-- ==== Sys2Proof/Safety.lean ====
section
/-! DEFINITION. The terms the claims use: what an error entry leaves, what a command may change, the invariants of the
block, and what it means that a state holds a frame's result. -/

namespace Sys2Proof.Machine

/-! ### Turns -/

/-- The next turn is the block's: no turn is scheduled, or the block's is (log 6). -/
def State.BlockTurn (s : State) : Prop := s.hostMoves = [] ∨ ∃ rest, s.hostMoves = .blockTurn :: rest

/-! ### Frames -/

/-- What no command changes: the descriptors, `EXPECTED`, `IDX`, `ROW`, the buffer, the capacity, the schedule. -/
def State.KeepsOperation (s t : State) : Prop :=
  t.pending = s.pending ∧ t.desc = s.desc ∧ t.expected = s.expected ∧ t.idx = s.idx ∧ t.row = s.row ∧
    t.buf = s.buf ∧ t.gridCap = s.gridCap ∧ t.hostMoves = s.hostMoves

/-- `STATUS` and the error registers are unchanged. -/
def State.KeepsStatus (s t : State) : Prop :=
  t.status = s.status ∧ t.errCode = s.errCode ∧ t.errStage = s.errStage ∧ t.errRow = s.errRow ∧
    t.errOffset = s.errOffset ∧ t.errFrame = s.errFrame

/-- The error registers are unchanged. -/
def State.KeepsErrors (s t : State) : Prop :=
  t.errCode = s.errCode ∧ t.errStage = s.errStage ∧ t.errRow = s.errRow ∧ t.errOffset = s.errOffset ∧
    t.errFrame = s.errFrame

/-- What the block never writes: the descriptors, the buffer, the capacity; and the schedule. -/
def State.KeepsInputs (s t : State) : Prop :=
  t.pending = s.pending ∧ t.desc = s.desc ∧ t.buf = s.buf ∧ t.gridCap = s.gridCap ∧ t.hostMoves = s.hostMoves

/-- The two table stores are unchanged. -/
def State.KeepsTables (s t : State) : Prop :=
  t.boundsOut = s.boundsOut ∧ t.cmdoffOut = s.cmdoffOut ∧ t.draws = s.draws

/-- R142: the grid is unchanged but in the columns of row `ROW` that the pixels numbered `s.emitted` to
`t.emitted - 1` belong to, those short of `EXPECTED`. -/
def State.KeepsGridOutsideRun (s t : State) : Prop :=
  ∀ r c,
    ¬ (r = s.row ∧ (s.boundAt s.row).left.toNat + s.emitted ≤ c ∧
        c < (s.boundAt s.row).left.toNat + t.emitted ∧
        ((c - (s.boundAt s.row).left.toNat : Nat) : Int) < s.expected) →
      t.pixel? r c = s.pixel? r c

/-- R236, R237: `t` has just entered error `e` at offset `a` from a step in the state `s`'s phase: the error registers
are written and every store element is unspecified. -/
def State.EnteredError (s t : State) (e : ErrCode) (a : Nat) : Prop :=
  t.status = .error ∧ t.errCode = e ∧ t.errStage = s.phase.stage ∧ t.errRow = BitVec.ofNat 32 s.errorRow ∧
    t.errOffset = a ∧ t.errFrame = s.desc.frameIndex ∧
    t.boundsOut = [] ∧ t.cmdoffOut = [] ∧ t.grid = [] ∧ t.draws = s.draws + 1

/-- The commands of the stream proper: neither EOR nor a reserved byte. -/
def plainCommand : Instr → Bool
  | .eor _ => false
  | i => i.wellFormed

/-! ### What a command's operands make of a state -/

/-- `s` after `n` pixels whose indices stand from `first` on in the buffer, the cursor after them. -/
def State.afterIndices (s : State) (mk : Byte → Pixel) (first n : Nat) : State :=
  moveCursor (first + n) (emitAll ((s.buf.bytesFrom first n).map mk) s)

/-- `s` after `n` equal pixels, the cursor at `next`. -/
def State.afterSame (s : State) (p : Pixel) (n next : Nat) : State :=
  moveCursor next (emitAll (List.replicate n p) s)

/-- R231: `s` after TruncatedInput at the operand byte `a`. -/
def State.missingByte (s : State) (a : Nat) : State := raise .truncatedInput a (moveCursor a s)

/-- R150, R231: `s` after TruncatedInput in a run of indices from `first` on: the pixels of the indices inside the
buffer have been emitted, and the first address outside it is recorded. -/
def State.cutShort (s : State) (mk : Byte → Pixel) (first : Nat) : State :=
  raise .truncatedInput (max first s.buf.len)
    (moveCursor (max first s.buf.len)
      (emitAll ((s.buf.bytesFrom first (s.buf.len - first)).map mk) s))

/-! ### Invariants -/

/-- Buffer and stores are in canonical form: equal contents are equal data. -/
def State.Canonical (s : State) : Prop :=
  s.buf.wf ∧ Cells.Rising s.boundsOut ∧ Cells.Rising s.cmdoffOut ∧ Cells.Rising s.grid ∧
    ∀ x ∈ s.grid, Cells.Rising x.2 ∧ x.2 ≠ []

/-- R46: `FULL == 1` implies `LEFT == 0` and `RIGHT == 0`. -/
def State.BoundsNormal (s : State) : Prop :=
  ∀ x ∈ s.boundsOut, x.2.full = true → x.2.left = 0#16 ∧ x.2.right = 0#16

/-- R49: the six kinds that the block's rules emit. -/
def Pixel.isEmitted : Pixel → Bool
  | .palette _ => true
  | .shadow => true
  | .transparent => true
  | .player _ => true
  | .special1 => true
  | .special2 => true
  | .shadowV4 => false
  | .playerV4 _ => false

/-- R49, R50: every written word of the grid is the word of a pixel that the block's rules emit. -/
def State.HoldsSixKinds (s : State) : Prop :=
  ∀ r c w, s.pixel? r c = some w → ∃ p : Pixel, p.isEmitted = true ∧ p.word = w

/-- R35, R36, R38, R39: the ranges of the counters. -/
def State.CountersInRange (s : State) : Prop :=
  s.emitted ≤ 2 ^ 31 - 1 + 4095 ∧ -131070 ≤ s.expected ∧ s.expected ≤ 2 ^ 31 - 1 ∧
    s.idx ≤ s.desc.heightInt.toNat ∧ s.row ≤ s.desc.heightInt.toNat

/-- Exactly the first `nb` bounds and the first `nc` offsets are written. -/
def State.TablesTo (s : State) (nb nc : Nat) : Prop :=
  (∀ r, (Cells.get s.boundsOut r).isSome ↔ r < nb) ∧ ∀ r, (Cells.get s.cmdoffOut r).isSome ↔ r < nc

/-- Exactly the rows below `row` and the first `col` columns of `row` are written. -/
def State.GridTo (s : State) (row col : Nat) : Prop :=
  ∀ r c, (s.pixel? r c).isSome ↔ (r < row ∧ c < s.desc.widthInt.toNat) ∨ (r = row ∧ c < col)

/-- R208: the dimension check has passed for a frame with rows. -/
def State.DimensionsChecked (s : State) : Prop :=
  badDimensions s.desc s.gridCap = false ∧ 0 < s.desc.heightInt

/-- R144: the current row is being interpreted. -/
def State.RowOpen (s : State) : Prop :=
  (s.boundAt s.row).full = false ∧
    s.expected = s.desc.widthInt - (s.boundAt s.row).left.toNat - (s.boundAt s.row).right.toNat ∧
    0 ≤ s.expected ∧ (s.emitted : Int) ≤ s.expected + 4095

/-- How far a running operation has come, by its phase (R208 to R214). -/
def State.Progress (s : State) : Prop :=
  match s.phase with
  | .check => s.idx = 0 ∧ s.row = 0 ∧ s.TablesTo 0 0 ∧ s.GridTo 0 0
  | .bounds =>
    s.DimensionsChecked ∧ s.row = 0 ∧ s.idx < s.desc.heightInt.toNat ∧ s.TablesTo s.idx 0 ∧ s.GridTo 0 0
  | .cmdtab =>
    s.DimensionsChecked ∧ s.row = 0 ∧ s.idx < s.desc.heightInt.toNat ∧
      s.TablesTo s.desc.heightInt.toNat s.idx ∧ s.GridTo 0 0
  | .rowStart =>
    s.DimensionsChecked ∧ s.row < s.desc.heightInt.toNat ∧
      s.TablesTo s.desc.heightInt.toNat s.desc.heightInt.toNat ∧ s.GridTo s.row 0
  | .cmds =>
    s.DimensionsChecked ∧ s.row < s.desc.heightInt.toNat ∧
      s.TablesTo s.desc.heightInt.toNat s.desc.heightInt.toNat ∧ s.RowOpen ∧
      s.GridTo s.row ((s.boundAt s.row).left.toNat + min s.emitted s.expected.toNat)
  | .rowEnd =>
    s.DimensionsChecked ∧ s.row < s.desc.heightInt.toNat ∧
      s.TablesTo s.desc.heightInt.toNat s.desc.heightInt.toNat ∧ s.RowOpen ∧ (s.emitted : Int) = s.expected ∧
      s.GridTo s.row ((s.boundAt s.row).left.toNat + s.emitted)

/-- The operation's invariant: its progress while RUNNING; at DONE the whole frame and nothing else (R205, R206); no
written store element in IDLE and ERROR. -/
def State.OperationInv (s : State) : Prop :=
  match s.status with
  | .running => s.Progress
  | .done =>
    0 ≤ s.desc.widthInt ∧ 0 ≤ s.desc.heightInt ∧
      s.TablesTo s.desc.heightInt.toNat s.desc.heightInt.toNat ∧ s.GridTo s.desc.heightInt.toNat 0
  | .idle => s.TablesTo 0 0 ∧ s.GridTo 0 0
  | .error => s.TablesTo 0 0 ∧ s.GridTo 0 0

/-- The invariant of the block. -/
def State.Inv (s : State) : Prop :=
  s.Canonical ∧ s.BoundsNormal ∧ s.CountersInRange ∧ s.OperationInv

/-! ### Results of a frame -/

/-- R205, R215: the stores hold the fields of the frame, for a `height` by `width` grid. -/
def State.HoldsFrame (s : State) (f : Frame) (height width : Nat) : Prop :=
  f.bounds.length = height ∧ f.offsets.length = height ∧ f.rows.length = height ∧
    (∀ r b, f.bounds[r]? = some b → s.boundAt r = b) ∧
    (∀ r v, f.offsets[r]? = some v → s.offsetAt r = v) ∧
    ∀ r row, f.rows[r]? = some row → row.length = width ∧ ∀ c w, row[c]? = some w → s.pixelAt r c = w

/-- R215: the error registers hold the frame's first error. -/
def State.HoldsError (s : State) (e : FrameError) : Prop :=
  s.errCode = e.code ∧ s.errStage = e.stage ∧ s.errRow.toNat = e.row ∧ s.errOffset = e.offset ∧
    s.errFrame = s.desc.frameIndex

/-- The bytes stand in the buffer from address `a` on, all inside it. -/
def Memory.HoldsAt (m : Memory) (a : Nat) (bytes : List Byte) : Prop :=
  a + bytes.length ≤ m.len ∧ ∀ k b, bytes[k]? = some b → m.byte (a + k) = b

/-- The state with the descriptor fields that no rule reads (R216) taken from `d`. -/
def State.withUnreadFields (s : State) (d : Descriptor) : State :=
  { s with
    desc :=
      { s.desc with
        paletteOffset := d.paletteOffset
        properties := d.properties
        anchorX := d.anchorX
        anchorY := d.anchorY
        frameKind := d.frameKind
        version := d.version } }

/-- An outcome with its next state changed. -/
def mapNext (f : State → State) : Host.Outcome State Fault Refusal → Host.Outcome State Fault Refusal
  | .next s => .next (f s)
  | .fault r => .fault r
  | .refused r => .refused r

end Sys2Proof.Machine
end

======

REQUIREMENT: Look through the material above and print exactly the lines from the one containing "t.status = s.status" to the one containing "def State.KeepsErrors (s", both included, and nothing more.

EXERCISE SOLUTION:
  t.status = s.status ∧ t.errCode = s.errCode ∧ t.errStage = s.errStage ∧ t.errRow = s.errRow ∧
    t.errOffset = s.errOffset ∧ t.errFrame = s.errFrame

/-- The error registers are unchanged. -/
def State.KeepsErrors (s t : State) : Prop :=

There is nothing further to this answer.